[Instructions for the task]: Word for word, please restate the lines from the beginning of the data through the line in which "namespace Sys2Proof.Machine" appears.

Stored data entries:

-- ==== Sys2Proof/Machine/Operands.lean ====
section
/-! DEFINITION. Registers, register pairs, conditions, and the memory-mapped registers by name (10_state.md R20,
R21, R36 to R44, R47; 30_encoding.md R104 to R107). -/

namespace Sys2Proof.Machine

/-! ### 8-bit registers (R20, R104) -/

/-- `x[i]` for a register operand. -/
def State.reg (s : State) (r : Reg8) : Byte :=
  match r with
  | .A => s.a
  | .B => s.b
  | .C => s.c
  | .D => s.d
  | .E => s.e
  | .H => s.h
  | .L => s.l

/-- `x[i] <- v` for a register operand. -/
def State.setReg (s : State) (r : Reg8) (v : Byte) : State :=
  match r with
  | .A => { s with a := v }
  | .B => { s with b := v }
  | .C => { s with c := v }
  | .D => { s with d := v }
  | .E => { s with e := v }
  | .H => { s with h := v }
  | .L => { s with l := v }

/-! ### Pairs (R21, R105, R106) -/

/-- `BC = word(B, C)`. -/
def State.bc (s : State) : Word := word s.b s.c
/-- `DE = word(D, E)`. -/
def State.de (s : State) : Word := word s.d s.e
/-- `HL = word(H, L)`. -/
def State.hl (s : State) : Word := word s.h s.l
/-- `AF = word(A, F)`. -/
def State.af (s : State) : Word := word s.a s.f

/-- `HL <- w`. -/
def State.setHl (s : State) (w : Word) : State := { s with h := hiByte w, l := loByte w }

/-- `rr[p]`. -/
def State.pair (s : State) (p : Pair) : Word :=
  match p with
  | .BC => s.bc
  | .DE => s.de
  | .HL => s.hl
  | .SP => s.sp

/-- `rr[p] <- w`. -/
def State.setPair (s : State) (p : Pair) (w : Word) : State :=
  match p with
  | .BC => { s with b := hiByte w, c := loByte w }
  | .DE => { s with d := hiByte w, e := loByte w }
  | .HL => { s with h := hiByte w, l := loByte w }
  | .SP => { s with sp := w }

/-- `qq[p]`. -/
def State.stackPair (s : State) (q : StackPair) : Word :=
  match q with
  | .BC => s.bc
  | .DE => s.de
  | .HL => s.hl
  | .AF => s.af

/-- `qq[p] <- w`: for AF the low nibble of the flags byte is dropped (R21, R155). -/
def State.setStackPair (s : State) (q : StackPair) (w : Word) : State :=
  match q with
  | .BC => { s with b := hiByte w, c := loByte w }
  | .DE => { s with d := hiByte w, e := loByte w }
  | .HL => { s with h := hiByte w, l := loByte w }
  | .AF => { s with a := hiByte w, f := loByte w &&& 0xF0 }

/-! ### Conditions (R107, R240) -/

/-- `cond(cc)` (R240). -/
def State.cond (s : State) (cc : Cond) : Bool :=
  match cc with
  | .nz => !s.flagZ
  | .z => s.flagZ
  | .nc => !s.flagC
  | .c => s.flagC

/-! ### Addresses of the memory-mapped registers (R47) -/

/-- P1 (R42). -/
def p1Addr : Nat := 0xFF00
/-- SB, unsupported (R43). -/
def sbAddr : Nat := 0xFF01
/-- SC, unsupported (R43). -/
def scAddr : Nat := 0xFF02
/-- DIV (R41). -/
def divAddr : Nat := 0xFF04
/-- TIMA (R41). -/
def timaAddr : Nat := 0xFF05
/-- TMA (R41). -/
def tmaAddr : Nat := 0xFF06
/-- TAC (R41). -/
def tacAddr : Nat := 0xFF07
/-- IF (R37). -/
def ifAddr : Nat := 0xFF0F
/-- LCDC (R40). -/
def lcdcAddr : Nat := 0xFF40
/-- STAT (R39). -/
def statAddr : Nat := 0xFF41
/-- LY (R38). -/
def lyAddr : Nat := 0xFF44
/-- DMA, unsupported (R43). -/
def dmaAddr : Nat := 0xFF46
/-- KEY1, unsupported (R43). -/
def key1Addr : Nat := 0xFF4D
/-- VBK (R43). -/
def vbkAddr : Nat := 0xFF4F
/-- SVBK, unsupported (R43). -/
def svbkAddr : Nat := 0xFF70
/-- IE (R36). -/
def ieAddr : Nat := 0xFFFF

/-- The five registers whose read is a fault (20_memory.md R55, R56). -/
def unsupportedAddrs : List Nat := [sbAddr, scAddr, dmaAddr, key1Addr, svbkAddr]

/-! ### The memory-mapped registers, read and written directly as cells of `mem` -/

/-- The byte of the memory-space array at `a` (R31). -/
def State.cell (s : State) (a : Nat) : Byte := Memory.get s.mem a

/-- Write a byte of the memory-space array. -/
def State.setCell (s : State) (a : Nat) (v : Byte) : State := { s with mem := Memory.set s.mem a v }

/-- `IE` (R36). -/
def State.ie (s : State) : Byte := s.cell ieAddr
/-- `IF` (R37). -/
def State.iflag (s : State) : Byte := s.cell ifAddr
/-- `LY` (R38). -/
def State.ly (s : State) : Byte := s.cell lyAddr
/-- `DIV` (R41). -/
def State.div (s : State) : Byte := s.cell divAddr
/-- `TIMA` (R41). -/
def State.tima (s : State) : Byte := s.cell timaAddr
/-- `TMA` (R41). -/
def State.tma (s : State) : Byte := s.cell tmaAddr
/-- `TAC` (R41). -/
def State.tac (s : State) : Byte := s.cell tacAddr
/-- `P1` (R42). -/
def State.p1 (s : State) : Byte := s.cell p1Addr
/-- `STAT` (R39). -/
def State.stat (s : State) : Byte := s.cell statAddr
/-- `LCDC` (R40). -/
def State.lcdc (s : State) : Byte := s.cell lcdcAddr

end Sys2Proof.Machine
end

[Written response]:
-- ==== Sys2Proof/Machine/Operands.lean ====
section
/-! DEFINITION. Registers, register pairs, conditions, and the memory-mapped registers by name (10_state.md R20,
R21, R36 to R44, R47; 30_encoding.md R104 to R107). -/

namespace Sys2Proof.Machine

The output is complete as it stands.